%%

-- ==== Sys2Proof/Machine/CanOps.lean ====
section
/-!
DEFINITION. The CAN buses as the other units use them (R587 to R601): requests for transmission, the Turid's own frames,
sleep and wake.
-/
namespace Sys2Proof.Machine
open Sys2Proof

def Mbc.fresh : Mbc := ⟨[], [], [], false, 0, none, none, none, [], [], []⟩
def State.mbcOf (s : State) (b : Nat) : Mbc := tgetD s.mbc b Mbc.fresh
def State.modMbc (s : State) (b : Nat) (f : Mbc → Mbc) : State := { s with mbc := tput s.mbc b (f (s.mbcOf b)) }
/-- The CAN_BUS record (R588), and the bus's format. -/
def State.canRec (s : State) (b : Nat) : Option CfgRec := s.cfg 10 6 b
def State.canFmt (s : State) (b : Nat) : Nat := s.rd (R.MBC_STATUS_FORMAT b)
/-- The state of `MBC_STATUS`: 1 error active, 2 error passive, 3 bus-off, 4 recovering, 5 restricted, 6 asleep. -/
def State.canState (s : State) (b : Nat) : Nat := s.rd (R.MBC_STATUS_STATE b)
def State.buses (s : State) : List Nat := (List.range 12).filter fun b => s.canState b != 0
/-- The waiting frames that hold a transmit buffer, in the order of their requests: the Turid's own, and the first 8 of the
host's (R593). -/
def inBuffers : Nat → List CanTx → List CanTx
  | _, [] => []
  | n, t :: l => if t.host.isNone then t :: inBuffers n l else if 0 < n then t :: inBuffers (n - 1) l else inBuffers n l
def State.showTx (s : State) (b : Nat) : State := s.wr (R.MBC_TX_PENDING b) (min 32 (inBuffers 8 (s.mbcOf b).tx).length)
/-- The parts of `MBC_SLEEP_STATUS`: 0 AWAKE, 1 PROPOSED, 2 COMMITTED, 3 ASLEEP, 4 WAKING; the last abort reason; the
latched wake. -/
def canSleep (b : Nat) : Fld := (R.MBC_SLEEP_STATUS b).part 0 3
def canAbort (b : Nat) : Fld := (R.MBC_SLEEP_STATUS b).part 8 2
def canLatch (b : Nat) : Fld := (R.MBC_SLEEP_STATUS b).bit 16

/-! ## Sleep and wake (R599, R600) -/

/-- A sleeping bus is woken; a queue may wait for it. -/
def State.canWake (s : State) (b : Nat) : State :=
  if s.rd (canSleep b) = 3 then
    ((s.wr (canSleep b) 4).modMbc b fun x => { x with wakeAt := some s.tick }).flag (R.MBC_EVENT_STATUS_SLEEP_CHANGE b)
  else s

/-! ## Requests (R593) -/

/-- Data of a frame replaced where a cyclic frame of the same identifier is still pending. -/
def supersede (f : CanTx) (l : List CanTx) : List CanTx := l.map fun t => if t.cyclic && t.id == f.id then f else t
/-- A frame requested: a cyclic one replaces its pending instance. A bus that is not used, off or recovering sends
nothing; a sleeping one is woken for a command, while a cyclic frame waits for the wake of its sender's move (R600). A
set-point is not requested before the STANDING that follows a wake (R599). -/
def State.canRequest (s : State) (b : Nat) (f : CanTx) : State :=
  let st := s.canState b
  let x := s.mbcOf b
  if st = 0 ∨ st = 3 ∨ st = 4 ∨ (f.cyclic = true ∧ (st = 6 ∨ x.wakeAt.isSome = true)) then s
  else
    let again := f.cyclic && x.tx.any fun t => t.cyclic && t.id == f.id
    let s := (s.modMbc b fun x => { x with tx := if again then supersede f x.tx else x.tx ++ [f] }).showTx b
    let s := if again then s.inc (R.MBC_TX_SUPERSEDED b) else s
    if st = 6 then s.canWake b else s
def State.canSend (s : State) (b id : Nat) (data : List Byte) : State := s.canRequest b ⟨id, s.canFmt b, data, false, false, none⟩
def State.canCyclic (s : State) (b id : Nat) (data : List Byte) : State := s.canRequest b ⟨id, s.canFmt b, data, true, false, none⟩
/-- The next sequence of an identifier's counter. -/
def State.canSeq (s : State) (b id : Nat) : Nat := tgetD (s.mbcOf b).seqs id 0
def State.stepSeq (s : State) (b id : Nat) : State :=
  s.modMbc b fun x => { x with seqs := tput x.seqs id ((tgetD x.seqs id 0 + 1) % 2 ^ 16) }

/-! ## The Turid's own frames (R590 to R592) -/

/-- HOLD on a bus, short on one that runs in classical format. It goes out at once. -/
def State.canHold (s : State) (b reason : Nat) : State :=
  let q := s.canSeq b 2
  let d := if s.canFmt b = 0 then le 2 q ++ le 1 reason ++ le 1 0 ++ le 4 s.plantIdent
           else le 2 q ++ le 1 reason ++ List.replicate 5 0 ++ le 8 s.plantIdent
  let st := s.canState b
  if st = 1 ∨ st = 2 then (s.stepSeq b 2).send (.frame (.can b) (s.canFmt b) 2 d) else s
def sleepFrame (kind reason id : Nat) : List Byte := le 1 kind ++ le 1 reason ++ le 2 0 ++ le 4 id
/-- The drives of a bus: the traction drives of bus 8 by car, the door drives of a car bus by entrance; with the partner
type of their STANDING_SET. -/
def State.busDrives (s : State) (b : Nat) : List Nat :=
  (s.cfgAll 11 7).filterMap fun r =>
    if b = 8 then (if r.id < 8 then some r.id else none)
    else if 256 ≤ r.id ∧ (r.id - 256) / 2 = b then some ((r.id - 256) % 2) else none
def busPartner (b : Nat) : Nat := if b = 8 then 3 else 4
/-- What a drive is to store (R31, R217, R591), without generation and identity. -/
def State.canContent (s : State) (b : Nat) : List Byte :=
  match s.cfg 13 1 (busPartner b) with
  | none => []
  | some r => le 2 (if r.u16 0x10 = 0 then 200 else r.u16 0x10) ++ le 1 (busPartner b) ++ le 1 0 ++ (r.body.drop 0x18).take 4 ++ List.replicate 8 0
/-- The STANDING frame of a set, under a fresh sequence. -/
def State.sendCanStanding (s : State) (b k : Nat) (x : CanStanding) : State :=
  let id := 0x20 + k
  let q := s.canSeq b id
  let s := (s.stepSeq b id).modMbc b fun m => { m with standing := tput m.standing k { x with seq := q } }
  s.canSend b id (le 2 q ++ le 2 0 ++ le 4 x.gen ++ le 8 s.plantIdent ++ x.content)
/-- STANDING to a drive, its generation growing whenever the content changes (R217). -/
def State.canStanding (s : State) (b k : Nat) : State :=
  let c := s.canContent b
  if c = [] then s
  else
    let old := tgetD (s.mbcOf b).standing k ⟨0, [], 0, 0⟩
    let same := decide (old.content = c)
    let s := if same then s else s.wrB ((R.MBC_STANDING_ACKED b).bit k) false
    s.sendCanStanding b k { gen := if same then old.gen else (old.gen + 1) % 2 ^ 32, content := c, seq := 0, tries := 1 }
/-- STANDING to every drive of a bus. -/
def State.busStanding (s : State) (b : Nat) : State := (s.busDrives b).foldl (fun s k => s.canStanding b k) s
/-- The bus is awake again (R600): its drives get STANDING before their first command. -/
def State.canWoke (s : State) (b : Nat) : State :=
  let q := (s.mbcOf b).wakeQ
  let s := (((s.wr (canSleep b) 0).wrB (canLatch b) false).wr (R.MBC_STATUS_STATE b) 1).modMbc b fun x => { x with wakeQ := [] }
  let s := (s.raise Ev.BUS_WOKE b []).flag (R.MBC_EVENT_STATUS_SLEEP_CHANGE b)
  let s := (q.foldl (fun s q => s.complete q OK 0) s).busStanding b
  if (s.busDrives b).isEmpty then s.modMbc b fun x => { x with wakeAt := none } else s
/-- The bus sleeps, 1 ms after the commit (R599); a wake latched meanwhile wakes it again. -/
def State.canAsleep (s : State) (b : Nat) : State :=
  let q := (s.mbcOf b).sleepQ
  let s := ((s.wr (canSleep b) 3).wr (R.MBC_STATUS_STATE b) 6).modMbc b fun x => { x with sleepQ := none, commitAt := none }
  let s := (s.raise Ev.BUS_SLEPT b []).flag (R.MBC_EVENT_STATUS_SLEEP_CHANGE b)
  let s := match q with
    | some q => s.complete q OK 0
    | none => s
  if s.on (canLatch b) then s.canWake b else s
/-- A proposed sleep ends (R600): ABORT, with the reason. -/
def State.canAbortSleep (s : State) (b reason : Nat) : State :=
  let x := s.mbcOf b
  let s := (s.modMbc b fun x => { x with tx := x.tx.filter fun t => t.id != 3, sleepQ := none }).canSend b 3 (sleepFrame 3 reason x.sleepId)
  let s := ((s.wr (canSleep b) 0).wr (canAbort b) reason).flag (R.MBC_EVENT_STATUS_SLEEP_CHANGE b)
  match x.sleepQ with
  | some q => s.complete q STATE reason
  | none => s
/-- What a tick brings a bus: sleep 1 ms after the commit, the end of a wake within its 5 ms. -/
def State.canTick (s : State) (b : Nat) : State :=
  let x := s.mbcOf b
  let s := match x.commitAt with
    | some t => if t + 100 ≤ s.tick then s.canAsleep b else s
    | none => s
  match x.wakeAt with
  | some t => if s.rd (canSleep b) = 4 ∧ t + 500 ≤ s.tick then s.canWoke b else s
  | none => s

/-! ## Errors (R596) -/

/-- The counters of `MBC_ERROR_COUNTERS`. -/
def canTec (b : Nat) : Fld := (R.MBC_ERROR_COUNTERS b).part 0 9
def canRec' (b : Nat) : Fld := (R.MBC_ERROR_COUNTERS b).part 16 9
/-- Error active or passive, as the counters say. -/
def State.canJudge (s : State) (b : Nat) : State :=
  let passive := decide (128 ≤ s.rd (canTec b)) || decide (128 ≤ s.rd (canRec' b))
  if s.canState b = 1 ∧ passive = true then
    ((s.wr (R.MBC_STATUS_STATE b) 2).raise Ev.ERROR_PASSIVE b []).flag (R.MBC_EVENT_STATUS_ERROR_PASSIVE b)
  else if s.canState b = 2 ∧ passive = false then s.wr (R.MBC_STATUS_STATE b) 1 else s
/-- Automatic recovery is held back. -/
def State.canInhibited (s : State) (b : Nat) : Bool :=
  s.on (R.MBC_STATUS_RECOVERY_INHIBITED b) || (s.canRec b).any fun r => bit (r.u8 0x11) 1
/-- The controller goes bus-off: pending frames end, host frames with BUS_OFF. -/
def State.goBusOff (s : State) (b : Nat) : State :=
  let hosts := (s.mbcOf b).tx.filterMap (·.host)
  let s := ((s.modMbc b fun x => { x with tx := [] }).showTx b).inc (R.MBC_BUS_OFFS b)
  let s := s.wr (R.MBC_STATUS_STATE b) (if s.canInhibited b then 3 else 4)
  let s := (s.raise Ev.BUS_OFF b []).flag (R.MBC_EVENT_STATUS_BUS_OFF b)
  hosts.foldl (fun s q => s.complete q 0x1012 0) s

end Sys2Proof.Machine
end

%%

Try it: Lines above holding "sendCanStanding": give their count, nothing more.

Result for this task: 2